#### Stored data
──────

-- ==== Sys2Proof/Machine/Cipher.lean ====
section
/-! DEFINITION. The two public algorithms that the spec names: SHA-384 (R55, R67) and AES-XTS-256 (R66, R322). The spec gives their names
and not their steps; these are those of FIPS 180-4, FIPS 197 and IEEE 1619 (log entries 63 and 133). -/

namespace Sys2Proof.Machine

/-! ## SHA-384 -/

/-- Round constants of SHA-384: the first 64 fraction bits of the cube roots of the primes. -/
def shaK0 : List (BitVec 64) :=
  [0x428A2F98D728AE22, 0x7137449123EF65CD, 0xB5C0FBCFEC4D3B2F, 0xE9B5DBA58189DBBC,
   0x3956C25BF348B538, 0x59F111F1B605D019, 0x923F82A4AF194F9B, 0xAB1C5ED5DA6D8118,
   0xD807AA98A3030242, 0x12835B0145706FBE, 0x243185BE4EE4B28C, 0x550C7DC3D5FFB4E2,
   0x72BE5D74F27B896F, 0x80DEB1FE3B1696B1, 0x9BDC06A725C71235, 0xC19BF174CF692694]

/-- Round constants of SHA-384: the first 64 fraction bits of the cube roots of the primes. -/
def shaK1 : List (BitVec 64) :=
  [0xE49B69C19EF14AD2, 0xEFBE4786384F25E3, 0x0FC19DC68B8CD5B5, 0x240CA1CC77AC9C65,
   0x2DE92C6F592B0275, 0x4A7484AA6EA6E483, 0x5CB0A9DCBD41FBD4, 0x76F988DA831153B5,
   0x983E5152EE66DFAB, 0xA831C66D2DB43210, 0xB00327C898FB213F, 0xBF597FC7BEEF0EE4,
   0xC6E00BF33DA88FC2, 0xD5A79147930AA725, 0x06CA6351E003826F, 0x142929670A0E6E70]

/-- Round constants of SHA-384: the first 64 fraction bits of the cube roots of the primes. -/
def shaK2 : List (BitVec 64) :=
  [0x27B70A8546D22FFC, 0x2E1B21385C26C926, 0x4D2C6DFC5AC42AED, 0x53380D139D95B3DF,
   0x650A73548BAF63DE, 0x766A0ABB3C77B2A8, 0x81C2C92E47EDAEE6, 0x92722C851482353B,
   0xA2BFE8A14CF10364, 0xA81A664BBC423001, 0xC24B8B70D0F89791, 0xC76C51A30654BE30,
   0xD192E819D6EF5218, 0xD69906245565A910, 0xF40E35855771202A, 0x106AA07032BBD1B8]

/-- Round constants of SHA-384: the first 64 fraction bits of the cube roots of the primes. -/
def shaK3 : List (BitVec 64) :=
  [0x19A4C116B8D2D0C8, 0x1E376C085141AB53, 0x2748774CDF8EEB99, 0x34B0BCB5E19B48A8,
   0x391C0CB3C5C95A63, 0x4ED8AA4AE3418ACB, 0x5B9CCA4F7763E373, 0x682E6FF3D6B2B8A3,
   0x748F82EE5DEFB2FC, 0x78A5636F43172F60, 0x84C87814A1F0AB72, 0x8CC702081A6439EC,
   0x90BEFFFA23631E28, 0xA4506CEBDE82BDE9, 0xBEF9A3F7B2C67915, 0xC67178F2E372532B]

/-- Round constants of SHA-384: the first 64 fraction bits of the cube roots of the primes. -/
def shaK4 : List (BitVec 64) :=
  [0xCA273ECEEA26619C, 0xD186B8C721C0C207, 0xEADA7DD6CDE0EB1E, 0xF57D4F7FEE6ED178,
   0x06F067AA72176FBA, 0x0A637DC5A2C898A6, 0x113F9804BEF90DAE, 0x1B710B35131C471B,
   0x28DB77F523047D84, 0x32CAAB7B40C72493, 0x3C9EBE0A15C9BEBC, 0x431D67C49C100D4C,
   0x4CC5D4BECB3E42B6, 0x597F299CFC657E2A, 0x5FCB6FAB3AD6FAEC, 0x6C44198C4A475817]

def shaK : List (BitVec 64) := shaK0 ++ shaK1 ++ shaK2 ++ shaK3 ++ shaK4

/-- The eight words a hash starts from. -/
def shaInit : List (BitVec 64) :=
  [0xCBBB9D5DC1059ED8, 0x629A292A367CD507, 0x9159015A3070DD17, 0x152FECD8F70E5939,
   0x67332667FFC00B31, 0x8EB44A8768581511, 0xDB0C2E0D64F98FA7, 0x47B5481DBEFA4FA4]

/-- Bytes as a number, the first the most significant. -/
def ofBytesBE (bs : List Byte) : Nat := bs.foldl (fun n b => n * 256 + b.toNat) 0

/-- The message padded to whole blocks: a one bit, zeros, and its length in bits in 128 bits. -/
def shaPad (m : List Byte) : List Byte :=
  m ++ [0x80] ++ List.replicate ((239 - m.length % 128) % 128) 0 ++ (bytesOf 16 (8 * m.length)).reverse

/-- The words of the schedule, latest first, from the 16 of a block. -/
def shaWords : Nat → List (BitVec 64) → List (BitVec 64)
  | 0, ws => ws
  | n + 1, ws =>
    let w (i : Nat) : BitVec 64 := ws.getD (i - 1) 0
    let s0 := (w 15).rotateRight 1 ^^^ (w 15).rotateRight 8 ^^^ (w 15) >>> 7
    let s1 := (w 2).rotateRight 19 ^^^ (w 2).rotateRight 61 ^^^ (w 2) >>> 6
    shaWords n ((w 16 + s0 + w 7 + s1) :: ws)

/-- One round on the working words a to h. -/
def shaRound (v : List (BitVec 64)) (kw : BitVec 64 × BitVec 64) : List (BitVec 64) :=
  match v with
  | [a, b, c, d, e, f, g, h] =>
    let t1 := h + (e.rotateRight 14 ^^^ e.rotateRight 18 ^^^ e.rotateRight 41) + ((e &&& f) ^^^ (~~~e &&& g)) + kw.1 + kw.2
    let t2 := (a.rotateRight 28 ^^^ a.rotateRight 34 ^^^ a.rotateRight 39) + ((a &&& b) ^^^ (a &&& c) ^^^ (b &&& c))
    [t1 + t2, a, b, c, d + t1, e, f, g]
  | _ => v

def shaBlock (h : List (BitVec 64)) (block : List Byte) : List (BitVec 64) :=
  let ws := (List.range 16).map fun i => BitVec.ofNat 64 (ofBytesBE ((block.drop (8 * i)).take 8))
  List.zipWith (· + ·) h ((shaK.zip (shaWords 64 ws.reverse).reverse).foldl shaRound h)

def shaBlocks : Nat → List (BitVec 64) → List Byte → List (BitVec 64)
  | 0, h, _ => h
  | n + 1, h, m => shaBlocks n (shaBlock h (m.take 128)) (m.drop 128)

/-- SHA-384 of a byte string; the digest's bytes stand in memory order, the first in bits 7:0. -/
def sha384 (m : List Byte) : BitVec 384 :=
  let p := shaPad m
  let h := shaBlocks (p.length / 128) shaInit p
  .ofNat 384 (ofBytes ((h.take 6).flatMap fun w => (bytesOf 8 w.toNat).reverse))

/-! ## AES-256 -/

/-- A product in the field of AES, of two polynomials of degree below 8. -/
def aesMul : Nat → Nat → Nat → Nat
  | 0, _, _ => 0
  | k + 1, a, b => (if b % 2 = 1 then a else 0) ^^^ aesMul k (if 128 ≤ a then (2 * a) ^^^ 0x11B else 2 * a) (b / 2)

/-- The inverse in that field, 0 for 0: the power 254. -/
def aesInv (a : Nat) : Nat :=
  let m := aesMul 8
  let a2 := m a a
  let a4 := m a2 a2
  let a8 := m a4 a4
  let a16 := m a8 a8
  let a32 := m a16 a16
  let a64 := m a32 a32
  m (m a64 a64) (m a64 (m a32 (m a16 (m a8 (m a4 a2)))))

def rotByte (a n : Nat) : Nat := (a * 2 ^ n + a / 2 ^ (8 - n)) % 256

/-- The substitution of a byte and its inverse. -/
def aesSub (a : Nat) : Nat :=
  let i := aesInv a
  i ^^^ rotByte i 1 ^^^ rotByte i 2 ^^^ rotByte i 3 ^^^ rotByte i 4 ^^^ 0x63
def aesUnsub (a : Nat) : Nat := aesInv (rotByte a 1 ^^^ rotByte a 3 ^^^ rotByte a 6 ^^^ 0x05)

/-- The four-byte words of the key schedule, latest first, from the eight of the key. -/
def aesWords : Nat → Nat → List (List Nat) → List (List Nat)
  | 0, _, ws => ws
  | n + 1, i, ws =>
    let last := ws.headD []
    let t := if i % 8 = 0 then
        (((last.drop 1 ++ last.take 1).map aesSub).zip [2 ^ (i / 8 - 1), 0, 0, 0]).map fun p => p.1 ^^^ p.2
      else if i % 8 = 4 then last.map aesSub else last
    aesWords n (i + 1) (((ws.getD 7 []).zip t).map (fun p => p.1 ^^^ p.2) :: ws)

/-- The fifteen round keys of a 32-byte key. -/
def aesKeys (key : List Nat) : List (List Nat) :=
  let ws := (aesWords 52 8 ((List.range 8).map fun i => (key.drop (4 * i)).take 4).reverse).reverse
  (List.range 15).map fun r => ((ws.drop (4 * r)).take 4).flatten

def xorList (a b : List Nat) : List Nat := List.zipWith (· ^^^ ·) a b

/-- The rows of a state, columns of four bytes, shifted left by their number; `back` shifts them right. -/
def aesShift (back : Bool) (st : List Nat) : List Nat :=
  (List.range 16).map fun i => st.getD ((if back then i + 16 * 4 - 4 * (i % 4) else i + 4 * (i % 4)) % 16 / 4 * 4 + i % 4) 0

/-- The columns multiplied by the polynomial with these coefficients. -/
def aesMix (m : List Nat) (st : List Nat) : List Nat :=
  (List.range 16).map fun i =>
    ((List.range 4).map fun j => aesMul 8 (st.getD (i / 4 * 4 + j) 0) (m.getD ((j + 4 - i % 4) % 4) 0)).foldl (· ^^^ ·) 0

/-- Encryption of one 16-byte block. -/
def aesEnc (keys : List (List Nat)) (b : List Nat) : List Nat :=
  let st := (List.range 13).foldl (fun st r => xorList (aesMix [2, 3, 1, 1] (aesShift false (st.map aesSub))) (keys.getD (r + 1) []))
    (xorList b (keys.getD 0 []))
  xorList (aesShift false (st.map aesSub)) (keys.getD 14 [])

/-- Decryption of one 16-byte block. -/
def aesDec (keys : List (List Nat)) (b : List Nat) : List Nat :=
  let st := (List.range 13).foldl (fun st r =>
      aesMix [14, 11, 13, 9] (xorList ((aesShift true st).map aesUnsub) (keys.getD (13 - r) [])))
    (xorList b (keys.getD 14 []))
  xorList ((aesShift true st).map aesUnsub) (keys.getD 0 [])

/-! ## AES-XTS-256 on a sector -/

def natBytes (n v : Nat) : List Nat := (bytesOf n v).map (·.toNat)

/-- The tweak of the next block: doubled in the field of 2^128, its bytes read with the first the least significant. -/
def xtsDouble (t : Nat) : Nat := if 2 ^ 127 ≤ t then (2 * t) % 2 ^ 128 ^^^ 0x87 else 2 * t

/-- The four tweaks of a sector, from the tweak of its address. -/
def xtsTweaks (pair : BitVec 512) (tweak : Nat) : List (List Nat) :=
  let t0 := ofBytes ((aesEnc (aesKeys (natBytes 32 (pair.toNat / 2 ^ 256))) (natBytes 16 tweak)).map (BitVec.ofNat 8 ·))
  [t0, xtsDouble t0, xtsDouble (xtsDouble t0), xtsDouble (xtsDouble (xtsDouble t0))].map (natBytes 16)

/-- A 64-byte sector through AES-XTS under a key pair, its first 32 bytes the data key (R66, R322); the tweak is the sector's number. -/
def xts (dec : Bool) (pair : BitVec 512) (tweak : Nat) (data : List Byte) : List Byte :=
  let keys := aesKeys (natBytes 32 (pair.toNat % 2 ^ 256))
  ((xtsTweaks pair tweak).zipIdx.flatMap fun p =>
    let b := xorList ((data.drop (16 * p.2)).take 16 |>.map (·.toNat)) p.1
    xorList (if dec then aesDec keys b else aesEnc keys b) p.1).map (BitVec.ofNat 8 ·)

/-- What data encrypted under one pair reads as under another (R322). -/
def crossRead (old new : BitVec 512) (tweak : Nat) (data : List Byte) : List Byte :=
  if old = new then data else xts true new tweak (xts false old tweak data)

end Sys2Proof.Machine
end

──────

List every line above containing the word "eight".

/-- The eight words a hash starts from. -/
/-- The four-byte words of the key schedule, latest first, from the eight of the key. -/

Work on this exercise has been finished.